El guardia se pone la mano en el cinturón, ahí tiene un aparato. Está nervioso y alarmado, el chamo detrás de él lo está más. Pero no, no era sólo nervio. El chamo estaba aterrado, realmente desestructurado por el inmenso miedo que le hacía temblar la mirada en su morena cara de pobre bigote. Mejor no hacer nada estúpido, mejor no acercarse. 
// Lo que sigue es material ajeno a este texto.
-- ==== Sys2Proof/Decode.lean ====
section
/-! DEFINITION. Words and commands. The rows of spec/opcode_table.json give no bits, so no word spells a row; the bundles of
the engines are words of the spec's own, and `decodeBundle` reads the commands of one. -/

namespace Sys2Proof

open Machine

/-- The command that a word spells by the bits of spec/opcode_table.json: none, since no row of it has bits. -/
def decodeTableWord (_nbits _w : Nat) : Option Instr := none

/-- The command of an SPI transaction (R524, R525, R528) whose bytes on SPI_MOSI are `bs`, the command byte first: of a read, the host clocks for
`n` words; of a write, a word of fewer than four bytes is cut off. None without a command byte or a whole address. -/
def spiCommand (bs : List Byte) (n : Nat) : Option Instr :=
  match bs with
  | [] => none
  | c :: rest =>
    let addr := BitVec.ofNat 32 (be (rest.take 4))
    let data := rest.drop 4
    let words := (upto (data.length / 4)).map (fun i => ((0 : Fin 5), (BitVec.ofNat 32 (be (slice data (4 * i) 4)) : Word)))
    let cut := data.length % 4 != 0
    let addressed := fun (i : Instr) => if 4 ≤ rest.length then some i else none
    match c.toNat with
    | 0x02 => addressed (.spiWrite addr words cut)
    | 0x03 => addressed (.spiRead addr n)
    | 0x05 => some .spiStatus
    | 0x0A => addressed (.spiWriteFixed addr words cut)
    | 0x0B => addressed (.spiReadFixed addr n)
    | 0x12 => addressed (.spiExclWrite addr (words.head?.map (·.2)))
    | 0x13 => addressed (.spiExclRead addr)
    | _ => some .spiReservedCommand

/-- The field of `w` bits at bit `lo` of the bundle, below 2^w. -/
def fin (w b lo : Nat) : Fin (2 ^ w) := ⟨fld b lo w, Nat.mod_lt _ (Nat.two_pow_pos w)⟩

/-- A V slot (R220): the slot's 19 bits from bit `lo` of bundle `b`. -/
def decodeV (k : Fin 8) (e : Fin 16) (b lo : Nat) : List Instr :=
  let o : VecOp := { ps := fin 2 b 60, vd := fin 5 b (lo + 10), va := fin 5 b (lo + 5), vb := fin 5 b lo }
  match fld b (lo + 15) 4 with
  | 0 => [.vnop k e]
  | 1 => [.vadd k e o]
  | 2 => [.vaddu k e o]
  | 3 => [.vsub k e o]
  | 4 => [.vsubu k e o]
  | 5 => [.vmin k e o]
  | 6 => [.vmax k e o]
  | 7 => [.vminu k e o]
  | 8 => [.vmaxu k e o]
  | 9 => [.vand k e o]
  | 10 => [.vor k e o]
  | 11 => [.vxor k e o]
  | 12 => [.vmulq k e o]
  | 13 => [.vmuluq k e o]
  | 14 => [.vshr k e o]
  | _ => [.vshl k e o]

/-- The LS slot from bit `lo` (R221). -/
def decodeLs (k : Fin 8) (e : Fin 16) (b lo : Nat) : List Instr :=
  let o : LsOp := { ps := fin 2 b 60, vr := fin 5 b (lo + 5), ar := fin 3 b (lo + 2), inc := fin 2 b lo }
  match fld b (lo + 10) 2 with
  | 0 => []
  | 1 => [.vld k e o]
  | 2 => [.vst k e o]
  | _ => [.sld k e o]

/-- The SC slot from bit 0 (R224). -/
def decodeSc (k : Fin 8) (e : Fin 16) (b : Nat) : List Instr :=
  match fld b 8 2 with
  | 0 => []
  | 1 => [.sadd k e (fin 4 b 4) (fin 4 b 0)]
  | 2 => [.ssub k e (fin 4 b 4) (fin 4 b 0)]
  | _ => [.smov k e (fin 4 b 4) (fin 4 b 0)]

/-- The SL slot from bit 0 (R224): none where its code is reserved. -/
def decodeSl (k : Fin 8) (e : Fin 16) (b : Nat) : Option (List Instr) :=
  let o : SlOp := { sd := fin 4 b 19, sa := fin 4 b 15, imm := fin 15 b 0 }
  match fld b 23 6 with
  | 0x00 => some []
  | 0x01 => some [.saddi k e o]
  | 0x02 => some [.sandi k e o]
  | 0x03 => some [.sori k e o]
  | 0x04 => some [.sshli k e o]
  | 0x05 => some [.sshri k e o]
  | 0x06 => some [.ssrai k e o]
  | 0x07 => some [.slui k e o]
  | 0x08 => some [.smul k e o]
  | 0x09 => some [.sadd3 k e o]
  | 0x0A => some [.ssub3 k e o]
  | 0x10 => some [.br k e o]
  | 0x11 => some [.brz k e o]
  | 0x12 => some [.brnz k e o]
  | 0x13 => some [.brneg k e o]
  | 0x14 => some [.loop k e o]
  | 0x18 => some [.pmov k e o]
  | 0x19 => some [.spmov k e o]
  | 0x1A => some [.smode k e o]
  | 0x1B => some [.sstride k e o]
  | 0x1F => some [.endBundle k e]
  | _ => none

/-- The LX slot from bit 0 (R222): none where its code is reserved. -/
def decodeLx (k : Fin 8) (e : Fin 16) (b : Nat) : Option (List Instr) :=
  let o : LxOp := { ps := fin 2 b 60, vr := fin 5 b 13, ar := fin 3 b 10, ofs := fin 10 b 0 }
  match fld b 18 4 with
  | 0 => some []
  | 1 => some [.vldo k e o]
  | 2 => some [.vsto k e o]
  | 3 => some [.vldb k e o]
  | 4 => some [.vgath k e o]
  | 5 => some [.vlut k e o]
  | 8 => some [.sldo k e o]
  | 9 => some [.ssto k e o]
  | _ => none

/-- An extended bundle (R228): none where its code is reserved. -/
def decodeX (k : Fin 8) (e : Fin 16) (b : Nat) : Option (List Instr) :=
  let c : CtlOp := { sd := fin 4 b 52, sa := fin 4 b 48, sb := fin 4 b 44, sc := fin 4 b 40, qsel := fin 2 b 38 }
  let es := bitOf b 46
  let o : ExtOp := ⟨fin 3 b 53, fin 2 b 51, fin 4 b 47, es, fin 5 b 41, fin 5 b 36, fin 5 b 31, fin 16 b 15⟩
  match fld b 56 6 with
  | 0x00 => some [.xnop k e]
  | 0x01 => some [.qlen k e c]
  | 0x02 => some [.qpop k e c]
  | 0x03 => some [.emit k e c]
  | 0x04 => some [.ctrlw k e c]
  | 0x20 => some [.valu k e o]
  | 0x21 => some [.vmac k e o]
  | 0x22 => some [.vmacu k e o]
  | 0x23 => some [.vnarrow k e o]
  | 0x24 => some [.vnarrowu k e o]
  | 0x25 => some [.vmulr k e o]
  | 0x26 => some [.vmulru k e o]
  | 0x27 => some [.vsplat k e o]
  | 0x28 => some [.vcmp k e o]
  | 0x29 => some [.vsel k e o]
  | 0x2A => some [.vred k e o]
  | 0x2B => some [.vperm k e o]
  | 0x2C => some [.vext k e o]
  | 0x2D => some [.vabsd k e o]
  | _ => none

/-- The operations of bundle `b` for engine `e` of cluster `k` (R218-R228): none where a slot's code is reserved, which is
fault cause 1 (R219). -/
def decodeBundle (k : Fin 8) (e : Fin 16) (b : Nat) : Option (List Instr) :=
  match fld b 62 2 with
  | 0 => some (decodeV k e b 41 ++ decodeV k e b 22 ++ decodeLs k e b 10 ++ decodeSc k e b)
  | 1 => (decodeSl k e b).map (fun l => decodeV k e b 41 ++ decodeLs k e b 29 ++ l)
  | 2 => (decodeLx k e b).map (fun l => decodeV k e b 41 ++ decodeV k e b 22 ++ l)
  | _ => decodeX k e b

/-! ### The encoder of bundles, from the same tables (R218-R228) -/

/-- `n` where an operation is of engine `e` of cluster `k`. -/
def atEngine (k : Fin 8) (e : Fin 16) (k' : Fin 8) (e' : Fin 16) (n : Nat) : Option Nat := if k' = k ∧ e' = e then some n else none

/-- The 19 bits of a V slot with code `c`, in a bundle of predicate `ps` (R220). -/
def vBits (ps : Fin 4) (c : Nat) (o : VecOp) : Option Nat :=
  if o.ps = ps then some (c * 2 ^ 15 + o.vd * 2 ^ 10 + o.va * 2 ^ 5 + o.vb) else none

/-- A V slot that holds operation `i` (R220). -/
def encodeV (k : Fin 8) (e : Fin 16) (ps : Fin 4) (i : Instr) : Option Nat :=
  match i with
  | .vnop k' e' => atEngine k e k' e' 0
  | .vadd k' e' o => (vBits ps 1 o).bind (atEngine k e k' e')
  | .vaddu k' e' o => (vBits ps 2 o).bind (atEngine k e k' e')
  | .vsub k' e' o => (vBits ps 3 o).bind (atEngine k e k' e')
  | .vsubu k' e' o => (vBits ps 4 o).bind (atEngine k e k' e')
  | .vmin k' e' o => (vBits ps 5 o).bind (atEngine k e k' e')
  | .vmax k' e' o => (vBits ps 6 o).bind (atEngine k e k' e')
  | .vminu k' e' o => (vBits ps 7 o).bind (atEngine k e k' e')
  | .vmaxu k' e' o => (vBits ps 8 o).bind (atEngine k e k' e')
  | .vand k' e' o => (vBits ps 9 o).bind (atEngine k e k' e')
  | .vor k' e' o => (vBits ps 10 o).bind (atEngine k e k' e')
  | .vxor k' e' o => (vBits ps 11 o).bind (atEngine k e k' e')
  | .vmulq k' e' o => (vBits ps 12 o).bind (atEngine k e k' e')
  | .vmuluq k' e' o => (vBits ps 13 o).bind (atEngine k e k' e')
  | .vshr k' e' o => (vBits ps 14 o).bind (atEngine k e k' e')
  | .vshl k' e' o => (vBits ps 15 o).bind (atEngine k e k' e')
  | _ => none

/-- The 12 bits of the LS slot with code `c` (R221). -/
def lsBits (ps : Fin 4) (c : Nat) (o : LsOp) : Option Nat :=
  if o.ps = ps then some (c * 2 ^ 10 + o.vr * 2 ^ 5 + o.ar * 2 ^ 2 + o.inc) else none

/-- An LS slot that holds operation `i` (R221). -/
def encodeLs (k : Fin 8) (e : Fin 16) (ps : Fin 4) (i : Instr) : Option Nat :=
  match i with
  | .vld k' e' o => (lsBits ps 1 o).bind (atEngine k e k' e')
  | .vst k' e' o => (lsBits ps 2 o).bind (atEngine k e k' e')
  | .sld k' e' o => (lsBits ps 3 o).bind (atEngine k e k' e')
  | _ => none

/-- An SC slot that holds operation `i` (R224). -/
def encodeSc (k : Fin 8) (e : Fin 16) (i : Instr) : Option Nat :=
  match i with
  | .sadd k' e' d a => atEngine k e k' e' (1 * 2 ^ 8 + d * 2 ^ 4 + a)
  | .ssub k' e' d a => atEngine k e k' e' (2 * 2 ^ 8 + d * 2 ^ 4 + a)
  | .smov k' e' d a => atEngine k e k' e' (3 * 2 ^ 8 + d * 2 ^ 4 + a)
  | _ => none

/-- The 29 bits of the SL slot with code `c` (R224). -/
def slBits (c : Nat) (o : SlOp) : Nat := c * 2 ^ 23 + o.sd * 2 ^ 19 + o.sa * 2 ^ 15 + o.imm

/-- An SL slot that holds operation `i` (R224). -/
def encodeSl (k : Fin 8) (e : Fin 16) (i : Instr) : Option Nat :=
  match i with
  | .saddi k' e' o => atEngine k e k' e' (slBits 0x01 o)
  | .sandi k' e' o => atEngine k e k' e' (slBits 0x02 o)
  | .sori k' e' o => atEngine k e k' e' (slBits 0x03 o)
  | .sshli k' e' o => atEngine k e k' e' (slBits 0x04 o)
  | .sshri k' e' o => atEngine k e k' e' (slBits 0x05 o)
  | .ssrai k' e' o => atEngine k e k' e' (slBits 0x06 o)
  | .slui k' e' o => atEngine k e k' e' (slBits 0x07 o)
  | .smul k' e' o => atEngine k e k' e' (slBits 0x08 o)
  | .sadd3 k' e' o => atEngine k e k' e' (slBits 0x09 o)
  | .ssub3 k' e' o => atEngine k e k' e' (slBits 0x0A o)
  | .br k' e' o => atEngine k e k' e' (slBits 0x10 o)
  | .brz k' e' o => atEngine k e k' e' (slBits 0x11 o)
  | .brnz k' e' o => atEngine k e k' e' (slBits 0x12 o)
  | .brneg k' e' o => atEngine k e k' e' (slBits 0x13 o)
  | .loop k' e' o => atEngine k e k' e' (slBits 0x14 o)
  | .pmov k' e' o => atEngine k e k' e' (slBits 0x18 o)
  | .spmov k' e' o => atEngine k e k' e' (slBits 0x19 o)
  | .smode k' e' o => atEngine k e k' e' (slBits 0x1A o)
  | .sstride k' e' o => atEngine k e k' e' (slBits 0x1B o)
  | .endBundle k' e' => atEngine k e k' e' (0x1F * 2 ^ 23)
  | _ => none

/-- The 22 bits of the LX slot with code `c` (R222). -/
def lxBits (ps : Fin 4) (c : Nat) (o : LxOp) : Option Nat :=
  if o.ps = ps then some (c * 2 ^ 18 + o.vr * 2 ^ 13 + o.ar * 2 ^ 10 + o.ofs) else none

/-- An LX slot that holds operation `i` (R222). -/
def encodeLx (k : Fin 8) (e : Fin 16) (ps : Fin 4) (i : Instr) : Option Nat :=
  match i with
  | .vldo k' e' o => (lxBits ps 1 o).bind (atEngine k e k' e')
  | .vsto k' e' o => (lxBits ps 2 o).bind (atEngine k e k' e')
  | .vldb k' e' o => (lxBits ps 3 o).bind (atEngine k e k' e')
  | .vgath k' e' o => (lxBits ps 4 o).bind (atEngine k e k' e')
  | .vlut k' e' o => (lxBits ps 5 o).bind (atEngine k e k' e')
  | .sldo k' e' o => (lxBits ps 8 o).bind (atEngine k e k' e')
  | .ssto k' e' o => (lxBits ps 9 o).bind (atEngine k e k' e')
  | _ => none

/-- The 62 bits of a control operation with code `c` (R228). -/
def ctlBits (c : Nat) (o : CtlOp) : Nat := c * 2 ^ 56 + o.sd * 2 ^ 52 + o.sa * 2 ^ 48 + o.sb * 2 ^ 44 + o.sc * 2 ^ 40 + o.qsel * 2 ^ 38

/-- The 62 bits of an extended vector operation with code `c` (R228). -/
def extBits (c : Nat) (o : ExtOp) : Nat :=
  c * 2 ^ 56 + o.pd * 2 ^ 53 + o.rnd * 2 ^ 51 + o.sh * 2 ^ 47 + b2n o.es * 2 ^ 46 + o.vd * 2 ^ 41 + o.va * 2 ^ 36 + o.vb * 2 ^ 31 + o.imm * 2 ^ 15

/-- An extended bundle's 62 bits that hold operation `i` (R228). -/
def encodeX (k : Fin 8) (e : Fin 16) (i : Instr) : Option Nat :=
  match i with
  | .xnop k' e' => atEngine k e k' e' 0
  | .qlen k' e' o => atEngine k e k' e' (ctlBits 0x01 o)
  | .qpop k' e' o => atEngine k e k' e' (ctlBits 0x02 o)
  | .emit k' e' o => atEngine k e k' e' (ctlBits 0x03 o)
  | .ctrlw k' e' o => atEngine k e k' e' (ctlBits 0x04 o)
  | .valu k' e' o => atEngine k e k' e' (extBits 0x20 o)
  | .vmac k' e' o => atEngine k e k' e' (extBits 0x21 o)
  | .vmacu k' e' o => atEngine k e k' e' (extBits 0x22 o)
  | .vnarrow k' e' o => atEngine k e k' e' (extBits 0x23 o)
  | .vnarrowu k' e' o => atEngine k e k' e' (extBits 0x24 o)
  | .vmulr k' e' o => atEngine k e k' e' (extBits 0x25 o)
  | .vmulru k' e' o => atEngine k e k' e' (extBits 0x26 o)
  | .vsplat k' e' o => atEngine k e k' e' (extBits 0x27 o)
  | .vcmp k' e' o => atEngine k e k' e' (extBits 0x28 o)
  | .vsel k' e' o => atEngine k e k' e' (extBits 0x29 o)
  | .vred k' e' o => atEngine k e k' e' (extBits 0x2A o)
  | .vperm k' e' o => atEngine k e k' e' (extBits 0x2B o)
  | .vext k' e' o => atEngine k e k' e' (extBits 0x2C o)
  | .vabsd k' e' o => atEngine k e k' e' (extBits 0x2D o)
  | _ => none

/-- The slot bits of an operation that may be absent: 0 for none. -/
def optBits {α : Type} (f : α → Option Nat) : Option α → Option Nat
  | none => some 0
  | some i => f i

/-- A full bundle (R218). -/
def encodeFull (k : Fin 8) (e : Fin 16) (ps : Fin 4) (v0 v1 : Instr) (ls sc : Option Instr) : Option Nat := do
  let a ← encodeV k e ps v0
  let b ← encodeV k e ps v1
  let c ← optBits (encodeLs k e ps) ls
  let d ← optBits (encodeSc k e) sc
  return ps * 2 ^ 60 + a * 2 ^ 41 + b * 2 ^ 22 + c * 2 ^ 10 + d

/-- A scalar-long bundle (R218). -/
def encodeScalarLong (k : Fin 8) (e : Fin 16) (ps : Fin 4) (v0 : Instr) (ls sl : Option Instr) : Option Nat := do
  let a ← encodeV k e ps v0
  let b ← optBits (encodeLs k e ps) ls
  let c ← optBits (encodeSl k e) sl
  return 2 ^ 62 + ps * 2 ^ 60 + a * 2 ^ 41 + b * 2 ^ 29 + c

/-- A memory-long bundle (R218). -/
def encodeMemoryLong (k : Fin 8) (e : Fin 16) (ps : Fin 4) (v0 v1 : Instr) (lx : Option Instr) : Option Nat := do
  let a ← encodeV k e ps v0
  let b ← encodeV k e ps v1
  let c ← optBits (encodeLx k e ps) lx
  return 2 ^ 63 + ps * 2 ^ 60 + a * 2 ^ 41 + b * 2 ^ 22 + c

/-- An extended bundle (R218). -/
def encodeExtended (k : Fin 8) (e : Fin 16) (i : Instr) : Option Nat := (encodeX k e i).map (· + 2 ^ 63 + 2 ^ 62)

end Sys2Proof
end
- Ok, si nos tenemos que ir nos vamos, pero al menos respóndanme unas cosas.- Pide Virginia. El guardia se lo piensa, y finalmente accede: 
- Dale. 
- Ok. ¿Cómo entraron aquí? 
- Yo trabajo aquí y el chamo entró en la madrugada. Yo lo ayudé después.
- ¿Qué han sabido del resto de la ciudad? 
- Lo del Central, lo del Coromoto, me dijeron que y que hay una nueva en el Universitario, y que han visto infectados en la Limpia, pero usté sabe cómo es la gente. 
- Ok. Aún es controlable. 
- Así dijeron, pero ya no han dicho más nada. En tele no hay nada, en radio no hay nada. No sabemos más nada, señorita. 
- Ok, ok. Ajá, y este celular ¿Saben de quién es? 
- Mío - suelta el chamo. 
- Bueno, es de una amiga. ¿Cómo lo consiguió? 
- Me lo encontré. 
- Ya. Ok. Me lo voy a llevar, para entregárselo a mi amiga. ¿Ok? 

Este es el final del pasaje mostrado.